BEGIN
-- ==== Sys2Proof/Laws/KeepFlags.lean ====
section
/-! SUPPORT. What every operation of `Machine/Flags.lean` leaves alone: the queue of waiting commands, and the canonical form of host memory. -/

namespace Sys2Proof.Laws

open Sys2Proof.Machine

@[simp ↓] theorem pepperDisarm_pending (s : State) (k : Nat) (forced : Bool) : (pepperDisarm s k forced).pending = s.pending := by
  simp (maxDischargeDepth := 40) [pepperDisarm]
@[simp ↓] theorem pepperDisarm_mem (s : State) (k : Nat) (forced : Bool) (h : Memory.wf s.mem = true) : Memory.wf (pepperDisarm s k forced).mem = true := by
  simp (maxDischargeDepth := 40) [pepperDisarm, *]
@[simp ↓] theorem pepperFollow_pending (s : State) : (pepperFollow s).pending = s.pending := by
  simp (maxDischargeDepth := 40) [pepperFollow]
@[simp ↓] theorem pepperFollow_mem (s : State) (h : Memory.wf s.mem = true) : Memory.wf (pepperFollow s).mem = true := by
  simp +contextual (maxDischargeDepth := 40) [pepperFollow, *]

end Sys2Proof.Laws
end

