-- ==== Sys2Proof/Laws/KeepPtp.lean ====
section
/-! SUPPORT. What every operation of `Machine/Ptp.lean` leaves alone: the queue of waiting commands, and the canonical form of host memory. -/

namespace Sys2Proof.Laws

open Sys2Proof.Machine

@[simp ↓] theorem otPass_pending (s : State) (n : Nat) : (otPass s n).pending = s.pending := by
  simp (maxDischargeDepth := 40) [otPass]
@[simp ↓] theorem otPass_mem (s : State) (n : Nat) (h : Memory.wf s.mem = true) : Memory.wf (otPass s n).mem = true := by
  simp (maxDischargeDepth := 40) [otPass, *]
@[simp ↓] theorem ptpPass_pending (s : State) (n : Nat) : (ptpPass s n).pending = s.pending := by
  simp (maxDischargeDepth := 40) [ptpPass]
@[simp ↓] theorem ptpPass_mem (s : State) (n : Nat) (h : Memory.wf s.mem = true) : Memory.wf (ptpPass s n).mem = true := by
  simp (maxDischargeDepth := 40) [ptpPass, *]
@[simp ↓] theorem slewShow_pending (s : State) : (slewShow s).pending = s.pending := by
  simp (maxDischargeDepth := 40) [slewShow]
@[simp ↓] theorem slewShow_mem (s : State) (h : Memory.wf s.mem = true) : Memory.wf (slewShow s).mem = true := by
  simp (maxDischargeDepth := 40) [slewShow, *]
@[simp ↓] theorem timePass_pending (s : State) (n : Nat) : (timePass s n).pending = s.pending := by
  simp (maxDischargeDepth := 40) [timePass]
@[simp ↓] theorem timePass_mem (s : State) (n : Nat) (h : Memory.wf s.mem = true) : Memory.wf (timePass s n).mem = true := by
  simp (maxDischargeDepth := 40) [timePass, *]
@[simp ↓] theorem anchorOut_pending (s : State) : (anchorOut s).pending = s.pending := by
  simp (maxDischargeDepth := 40) [anchorOut]
@[simp ↓] theorem anchorOut_mem (s : State) (h : Memory.wf s.mem = true) : Memory.wf (anchorOut s).mem = true := by
  simp (maxDischargeDepth := 40) [anchorOut, *]
@[simp ↓] theorem domSyncPut_pending (s : State) (d : Nat) (b : Bool) : (domSyncPut s d b).pending = s.pending := by
  simp (maxDischargeDepth := 40) [domSyncPut]
@[simp ↓] theorem domSyncPut_mem (s : State) (d : Nat) (b : Bool) (h : Memory.wf s.mem = true) : Memory.wf (domSyncPut s d b).mem = true := by
  simp (maxDischargeDepth := 40) [domSyncPut, *]
@[simp ↓] theorem ptStepped_pending (s : State) (why : Nat) : (ptStepped s why).pending = s.pending := by
  simp (maxDischargeDepth := 40) [ptStepped]
@[simp ↓] theorem ptStepped_mem (s : State) (why : Nat) (h : Memory.wf s.mem = true) : Memory.wf (ptStepped s why).mem = true := by
  simp (maxDischargeDepth := 40) [ptStepped, *]
@[simp ↓] theorem acquire_pending (s : State) : (acquire s).pending = s.pending := by
  simp (maxDischargeDepth := 40) [acquire]
@[simp ↓] theorem acquire_mem (s : State) (h : Memory.wf s.mem = true) : Memory.wf (acquire s).mem = true := by
  simp (maxDischargeDepth := 40) [acquire, *]
@[simp ↓] theorem domSwitch_pending (s : State) (d : Nat) (auto : Bool) : (domSwitch s d auto).pending = s.pending := by
  simp (maxDischargeDepth := 40) [domSwitch]
@[simp ↓] theorem domSwitch_mem (s : State) (d : Nat) (auto : Bool) (h : Memory.wf s.mem = true) : Memory.wf (domSwitch s d auto).mem = true := by
  simp (maxDischargeDepth := 40) [domSwitch, *]
@[simp ↓] theorem autoFollow_pending (s : State) : (autoFollow s).pending = s.pending := by
  simp (maxDischargeDepth := 40) [autoFollow]
@[simp ↓] theorem autoFollow_mem (s : State) (h : Memory.wf s.mem = true) : Memory.wf (autoFollow s).mem = true := by
  simp (maxDischargeDepth := 40) [autoFollow, *]
@[simp ↓] theorem syncLost_pending (s : State) (d : Nat) : (syncLost s d).pending = s.pending := by
  simp (maxDischargeDepth := 40) [syncLost]
@[simp ↓] theorem syncLost_mem (s : State) (d : Nat) (h : Memory.wf s.mem = true) : Memory.wf (syncLost s d).mem = true := by
  simp (maxDischargeDepth := 40) [syncLost, *]
@[simp ↓] theorem ptpSelect_pending (e : Entry) (s : State) : (ptpSelect e s).1.pending = s.pending := by
  simp (maxDischargeDepth := 40) [ptpSelect]
@[simp ↓] theorem ptpSelect_mem (e : Entry) (s : State) (h : Memory.wf s.mem = true) : Memory.wf (ptpSelect e s).1.mem = true := by
  simp (maxDischargeDepth := 40) [ptpSelect, *]
@[simp ↓] theorem ptpDomState_pending (e : Entry) (s : State) : (ptpDomState e s).1.pending = s.pending := by
  simp (maxDischargeDepth := 40) [ptpDomState]
@[simp ↓] theorem ptpDomState_mem (e : Entry) (s : State) (h : Memory.wf s.mem = true) : Memory.wf (ptpDomState e s).1.mem = true := by
  simp (maxDischargeDepth := 40) [ptpDomState, *]
@[simp ↓] theorem ptpStepOp_pending (e : Entry) (s : State) : (ptpStepOp e s).1.pending = s.pending := by
  simp (maxDischargeDepth := 40) [ptpStepOp]
@[simp ↓] theorem ptpStepOp_mem (e : Entry) (s : State) (h : Memory.wf s.mem = true) : Memory.wf (ptpStepOp e s).1.mem = true := by
  simp (maxDischargeDepth := 40) [ptpStepOp, *]
@[simp ↓] theorem ptpEnable_pending (e : Entry) (s : State) : (ptpEnable e s).1.pending = s.pending := by
  simp (maxDischargeDepth := 40) [ptpEnable]
@[simp ↓] theorem ptpEnable_mem (e : Entry) (s : State) (h : Memory.wf s.mem = true) : Memory.wf (ptpEnable e s).1.mem = true := by
  simp (maxDischargeDepth := 40) [ptpEnable, *]
@[simp ↓] theorem ptpDisable_pending (e : Entry) (s : State) : (ptpDisable e s).1.pending = s.pending := by
  simp (maxDischargeDepth := 40) [ptpDisable]
@[simp ↓] theorem ptpDisable_mem (e : Entry) (s : State) (h : Memory.wf s.mem = true) : Memory.wf (ptpDisable e s).1.mem = true := by
  simp (maxDischargeDepth := 40) [ptpDisable, *]
@[simp ↓] theorem ptpOut_pending (s : State) (b : Bool) (m : List Byte) : (ptpOut s b m).pending = s.pending := by
  simp (maxDischargeDepth := 40) [ptpOut]
@[simp ↓] theorem ptpOut_mem (s : State) (b : Bool) (m : List Byte) (h : Memory.wf s.mem = true) : Memory.wf (ptpOut s b m).mem = true := by
  simp (maxDischargeDepth := 40) [ptpOut, *]
@[simp ↓] theorem ptpDeliver_pending (s : State) (bs : List Byte) : (ptpDeliver s bs).pending = s.pending := by
  simp (maxDischargeDepth := 40) [ptpDeliver]
@[simp ↓] theorem ptpDeliver_mem (s : State) (bs : List Byte) (h : Memory.wf s.mem = true) : Memory.wf (ptpDeliver s bs).mem = true := by
  simp +contextual (maxDischargeDepth := 40) [ptpDeliver, *]
@[simp ↓] theorem syncSeen_pending (s : State) (d : Nat) : (syncSeen s d).pending = s.pending := by
  simp (maxDischargeDepth := 40) [syncSeen]
@[simp ↓] theorem syncSeen_mem (s : State) (d : Nat) (h : Memory.wf s.mem = true) : Memory.wf (syncSeen s d).mem = true := by
  simp (maxDischargeDepth := 40) [syncSeen, *]
@[simp ↓] theorem ptpEvent_pending (s : State) (portB : Bool) (m : List Byte) (agoNs : Nat) (resNs : Nat) : (ptpEvent s portB m agoNs resNs).pending = s.pending := by
  unfold ptpEvent; dsimp only; (repeat' split) <;> simp (maxDischargeDepth := 40) [*]
@[simp ↓] theorem ptpEvent_mem (s : State) (portB : Bool) (m : List Byte) (agoNs : Nat) (resNs : Nat) (h : Memory.wf s.mem = true) : Memory.wf (ptpEvent s portB m agoNs resNs).mem = true := by
  unfold ptpEvent; dsimp only; (repeat' split) <;> simp (maxDischargeDepth := 40) [*]
@[simp ↓] theorem followUp_pending (s : State) (portB : Bool) (m : List Byte) : (followUp s portB m).pending = s.pending := by
  unfold followUp; split <;> simp (maxDischargeDepth := 40) [*]
@[simp ↓] theorem followUp_mem (s : State) (portB : Bool) (m : List Byte) (h : Memory.wf s.mem = true) : Memory.wf (followUp s portB m).mem = true := by
  unfold followUp; split <;> simp (maxDischargeDepth := 40) [*]
@[simp ↓] theorem ptpGeneral_pending (s : State) (portB : Bool) (m : List Byte) : (ptpGeneral s portB m).pending = s.pending := by
  unfold ptpGeneral; dsimp only; (repeat' split) <;> simp (maxDischargeDepth := 40) [*]
@[simp ↓] theorem ptpGeneral_mem (s : State) (portB : Bool) (m : List Byte) (h : Memory.wf s.mem = true) : Memory.wf (ptpGeneral s portB m).mem = true := by
  unfold ptpGeneral; dsimp only; (repeat' split) <;> simp (maxDischargeDepth := 40) [*]
@[simp ↓] theorem followUpLate_pending (s : State) : (followUpLate s).pending = s.pending := by
  unfold followUpLate; split <;> simp (maxDischargeDepth := 40) [*]
@[simp ↓] theorem followUpLate_mem (s : State) (h : Memory.wf s.mem = true) : Memory.wf (followUpLate s).mem = true := by
  unfold followUpLate; split <;> simp (maxDischargeDepth := 40) [*]
@[simp ↓] theorem ptpTx_pending (e : Entry) (s : State) : (ptpTx e s).1.pending = s.pending := by
  simp (maxDischargeDepth := 40) [ptpTx]
@[simp ↓] theorem ptpTx_mem (e : Entry) (s : State) (h : Memory.wf s.mem = true) : Memory.wf (ptpTx e s).1.mem = true := by
  simp (maxDischargeDepth := 40) [ptpTx, *]

end Sys2Proof.Laws
end

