-- ==== Sys2Proof/Laws/KeepUpd.lean ====
section
/-! SUPPORT. What every operation of `Machine/Upd.lean` leaves alone: the queue of waiting commands, and the canonical form of host memory. -/

namespace Sys2Proof.Laws

open Sys2Proof.Machine
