-- ==== Sys2Proof/Laws/KeepExec.lean ====
section
/-! SUPPORT. Every command leaves the queue to the step and host memory in its canonical form: one lemma per meaning, then `exec_keeps`. -/

namespace Sys2Proof.Laws

open Sys2Proof.Machine

/-- An outcome that leaves the queue as it was and host memory in its canonical form. -/
def Keeps (s : State) : Host.Outcome State Fault Refusal → Prop
  | .next t => t.pending = s.pending ∧ (Memory.wf s.mem = true → Memory.wf t.mem = true)
  | _ => True
theorem keeps_next {s t : State} (hp : t.pending = s.pending) (hm : Memory.wf s.mem = true → Memory.wf t.mem = true) : Keeps s (.next t) := ⟨hp, hm⟩
theorem keeps_ite {s : State} {c : Prop} [Decidable c] {a b : Host.Outcome State Fault Refusal} (ha : Keeps s a) (hb : Keeps s b) :
    Keeps s (if c then a else b) := by
  split
  · exact ha
  · exact hb
theorem keeps_run_if {s : State} (c : Prop) [Decidable c] (qp opc : Nat) (act : Entry → State → State × EntrySt)
    (hp : ∀ e s, (act e s).1.pending = s.pending)
    (hm : ∀ e s, Memory.wf s.mem = true → Memory.wf (act e s).1.mem = true) : Keeps s (.next (if c then runEntry s qp opc act else s)) := by
  split
  · exact ⟨runEntry_pending s qp opc act hp, runEntry_mem s qp opc act hm⟩
  · exact ⟨rfl, id⟩
theorem keeps_run {s : State} (qp opc : Nat) (act : Entry → State → State × EntrySt) (hp : ∀ e s, (act e s).1.pending = s.pending)
    (hm : ∀ e s, Memory.wf s.mem = true → Memory.wf (act e s).1.mem = true) : Keeps s (.next (runEntry s qp opc act)) :=
  ⟨runEntry_pending s qp opc act hp, runEntry_mem s qp opc act hm⟩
END
WORK INSTRUCTION: Copy the lines above exactly, from the very first through the one containing "simp (maxDischargeDepth := 40) [pepperDisarm]", and include no other line.

ANSWER TO THIS TASK:
-- ==== Sys2Proof/Laws/KeepFlags.lean ====
section
/-! SUPPORT. What every operation of `Machine/Flags.lean` leaves alone: the queue of waiting commands, and the canonical form of host memory. -/

namespace Sys2Proof.Laws

open Sys2Proof.Machine

@[simp ↓] theorem pepperDisarm_pending (s : State) (k : Nat) (forced : Bool) : (pepperDisarm s k forced).pending = s.pending := by
  simp (maxDischargeDepth := 40) [pepperDisarm]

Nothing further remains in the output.